A Second Wave of Network Technologies

June 21, 2001 by Tomaso Poggio

MIT Brain and Cognitive Sciences Professor Tomaso Poggio explores how the Internet can become “smarter”–how intelligent technologies will prevent us from drowning in an ocean of data.

Originally published October 26, 2000 in The Future of Software‘s 10th anniversary issue. Published on KurzweilAI.net June 21, 2001.

In order for the Internet and intranets to evolve into a highly productive environment for science, engineering, and business, we must develop a new set of technologies. In the first technology wave, the primary problem has been connectivity and bandwidth.

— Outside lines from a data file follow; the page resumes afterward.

theorem execTimeTsqnPop0Read_keep {path : BusPath} {port : Nat} (h : Keep a s) : KeepOut a (execTimeTsqnPop0Read path port s) := by
  unfold execTimeTsqnPop0Read
  repeat' first
    | with_reducible assumption
    | with_reducible apply busRead_keep
    | with_reducible refine Keep.ite (fun _ => ?_) (fun _ => ?_)
    | with_reducible apply KeepOut.next

theorem execHifFlowevPopRead_keep {path : BusPath} (h : Keep a s) : KeepOut a (execHifFlowevPopRead path s) := by
  unfold execHifFlowevPopRead
  repeat' first
    | with_reducible assumption
    | with_reducible apply busRead_keep
    | with_reducible apply KeepOut.next

theorem execFlcRebuildTLoRead_keep {path : BusPath} (h : Keep a s) : KeepOut a (execFlcRebuildTLoRead path s) := by
  unfold execFlcRebuildTLoRead
  repeat' first
    | with_reducible assumption
    | with_reducible apply busRead_keep
    | with_reducible apply KeepOut.next

theorem execFlcOldestTLoRead_keep {path : BusPath} (h : Keep a s) : KeepOut a (execFlcOldestTLoRead path s) := by
  unfold execFlcOldestTLoRead
  repeat' first
    | with_reducible assumption
    | with_reducible apply busRead_keep
    | with_reducible apply KeepOut.next

theorem execPmuCounterLowRead_keep {path : BusPath} {off : Nat} {wide : Bool} (h : Keep a s) : KeepOut a (execPmuCounterLowRead path off wide s) := by
  unfold execPmuCounterLowRead
  repeat' first
    | with_reducible assumption
    | with_reducible apply busReadWide_keep
    | with_reducible refine Keep.ite (fun _ => ?_) (fun _ => ?_)
    | with_reducible refine Keep.foldl ?_ (fun t x ht => ?_)
    | (intro c hc; first | exact hc | (simp; done) | (simpa using hc))
    | with_reducible apply KeepOut.next
    | extract_lets
    | split
    | dsimp only

theorem smbus_keep {ok : Bool} {pec : Option Bool} {f : State → State} (h : Keep a s) (hf : ∀ t, Keep a t → Keep a (f t)) :
    Keep a (smbus ok pec f s) := by
  unfold smbus
  exact Keep.ite (fun _ => hf _ h) (fun _ => Keep.ite (fun _ => State.bump_keep h) (fun _ => h))

theorem execSmbusWrite_keep {count : Nat} {pec : Option Bool} {off : Nat} {val : Word} (h : Keep a s) : KeepOut a (execSmbusWrite count pec off val s) := by
  unfold execSmbusWrite
  repeat' first
    | with_reducible assumption
    | with_reducible apply busWrite_keep
    | with_reducible refine smbus_keep ?_ (fun t ht => ?_)
    | with_reducible apply KeepOut.next

theorem execSmbusReadAddress_keep {count : Nat} {pec : Option Bool} {off : Nat} (h : Keep a s) : KeepOut a (execSmbusReadAddress count pec off s) := by
  unfold execSmbusReadAddress
  repeat' first
    | with_reducible assumption
    | with_reducible apply State.setHif_keep
    | with_reducible refine smbus_keep ?_ (fun t ht => ?_)
    | with_reducible refine Keep.ite (fun _ => ?_) (fun _ => ?_)
    | with_reducible apply KeepOut.next

theorem execSmbusReadData_keep {pec : Option Bool} (h : Keep a s) : KeepOut a (execSmbusReadData pec s) := by
  unfold execSmbusReadData
  repeat' first
    | with_reducible assumption
    | with_reducible apply State.setHif_keep
    | with_reducible apply busRead_keep
    | with_reducible refine smbus_keep ?_ (fun t ht => ?_)
    | with_reducible refine Keep.ite (fun _ => ?_) (fun _ => ?_)
    | with_reducible apply KeepOut.next

theorem tagByte_keep {f : Nat} {a' : Nat} {b : Byte} (h : Keep a s) : Keep a (tagByte f a' b s) := by
  unfold tagByte
  repeat' first
    | with_reducible assumption
    | with_reducible apply State.setSeed_keep
    | with_reducible refine Keep.ite (fun _ => ?_) (fun _ => ?_)
    | with_reducible refine Keep.foldl ?_ (fun t x ht => ?_)
    | (intro c hc; first | exact hc | (simp; done) | (simpa using hc))
    | extract_lets
    | split
    | dsimp only
    | with_reducible refine Keep.mk_same rfl rfl rfl rfl rfl rfl rfl rfl ?_

theorem tagBytes_keep {f : Nat} {a' : Nat} {x0 : List Byte} (h : Keep a s) : Keep a (tagBytes f a' x0 s) := by
  induction x0 generalizing a' s with
  | nil => exact h
  | cons b t ih => unfold tagBytes; exact ih (Keep.ite (fun _ => tagByte_keep h) (fun _ => h))

theorem tagWrite_keep {a' : Nat} {bytes : List Byte} (h : Keep a s) : Keep a (tagWrite a' bytes s) := by
  unfold tagWrite
  repeat' first
    | with_reducible assumption
    | with_reducible apply tagBytes_keep
    | refine State.draw_pair (by assumption) ?_
    | with_reducible apply State.draw_keep
    | with_reducible refine Keep.ite (fun _ => ?_) (fun _ => ?_)
    | with_reducible refine Keep.foldl ?_ (fun t x ht => ?_)
    | (intro c hc; first | exact hc | (simp; done) | (simpa using hc))
    | extract_lets
    | split
    | dsimp only
    | with_reducible refine Keep.mk_same rfl rfl rfl rfl rfl rfl rfl rfl ?_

Hardware, such as fibers and routers, and software, such as protocols and caching, comprise the Internet’s core technologies today.

These technologies provide as many bits as possible, as fast as possible. Even as we solve connectivity problems, however, a new challenge already faces network users: How do you find and manage the vast amount of information on local file systems or the Web? The second Internet wave will include technologies for searching, indexing, and organizing huge amounts of data to support decision making, e-commerce, education, and research. These technologies must “understand” documents, images, and movies, as well as more structured objects such as spreadsheets, parts catalogs, GIS layers, libraries of molecules, genetic sequences, and so on.

The understanding doesn’t need to be complete, just sufficient to do the job. However, the understanding must be able to adapt to the Web’s rapidly changing structure and the user’s evolving needs. I believe a rapidly evolving new set of techniques, based on a new area of applied mathematics called statistical learning, will be a key technology of this second wave. You can apply these methods to develop classifiers that extract data items, such as paragraphs in documents or desired parts of images and videos, by assigning them to meaningful classes. You can also use these methods to extract information–including relationships between data items.

For example, in the future, you might be able to use these technologies to automate document catalogs maintenance, such as those currently developed manually by Yahoo! and other Web search engines. You could also apply them to sort e-mail into relevant categories, identify junk mail, and route documents automatically to the appropriate people–even provide automatic answers. Unlike existing text-based information-retrieval methods, you can apply these methods equally well to text, images, and visual and audio recordings, as well as to numerical and scientific-data objects such as genetic sequence data, galactic spectra, and so on. Finally, you can customize these learning methods by fast training and execute them continually in the rapidly changing Web.

A few computer scientists from the machine-learning community are beginning to develop techniques to manage, organize, and search for multimedia digital information by harnessing the new statistical learning theories and algorithms. For instance, a small consortium of researchers at MIT and in Oregon and Illinois expect to develop prototype systems to classify and route e-mail messages and to search, categorize, and extract information on the Web.

Consider a typical, small-scale problem this research project will tackle. The MIT Admissions Office typically receives 500 e-mail messages per day that are answered by two full-time employees. Imagine a system that could automatically classify e-mail messages according to an evolving set of categories. Many of these messages contain standard questions: The system could automatically answer those messages with canned text, and route others to specific people automatically. As admissions policies, personnel, and course requirements change, the system would adapt its classifications with a modest amount of human interaction.

Commercial systems with primitive capabilities of this type are becoming available, but we need to develop technologies to improve their limited performance. Consider a second, rather obvious example. Commercial search engines for the Web continue to improve, but they can’t answer many types of complex, multimedia queries. A skilled human can answer many types of queries existing search engines can’t. For example, consider these requests: (a) show pictures of students currently supervised by Professor Tom Dietterich; (b) retrieve images of portable telephones manufactured by Motorola in 1998. You can answer the first query by finding Dietterich’s home page, tracing links from that page to the home pages of his students, and analyzing images on those pages to determine whether they’re images of the student, as opposed to images of his or her spouse and children. You could answer the second query by searching Web pages or catalogs at Motorola, or online magazine articles for old product reviews.

Needless to say, these kinds of queries are becoming more common, and we need to create automatic systems to answer them. It’s clear that developing smarter classification software for multimedia data will play a key role in enabling a second, more intelligent wave of Internet technologies. We need automatic techniques to route, organize, and search information to help individuals and organizations exploit the ocean of data that the computer networks are creating–instead of drowning in it.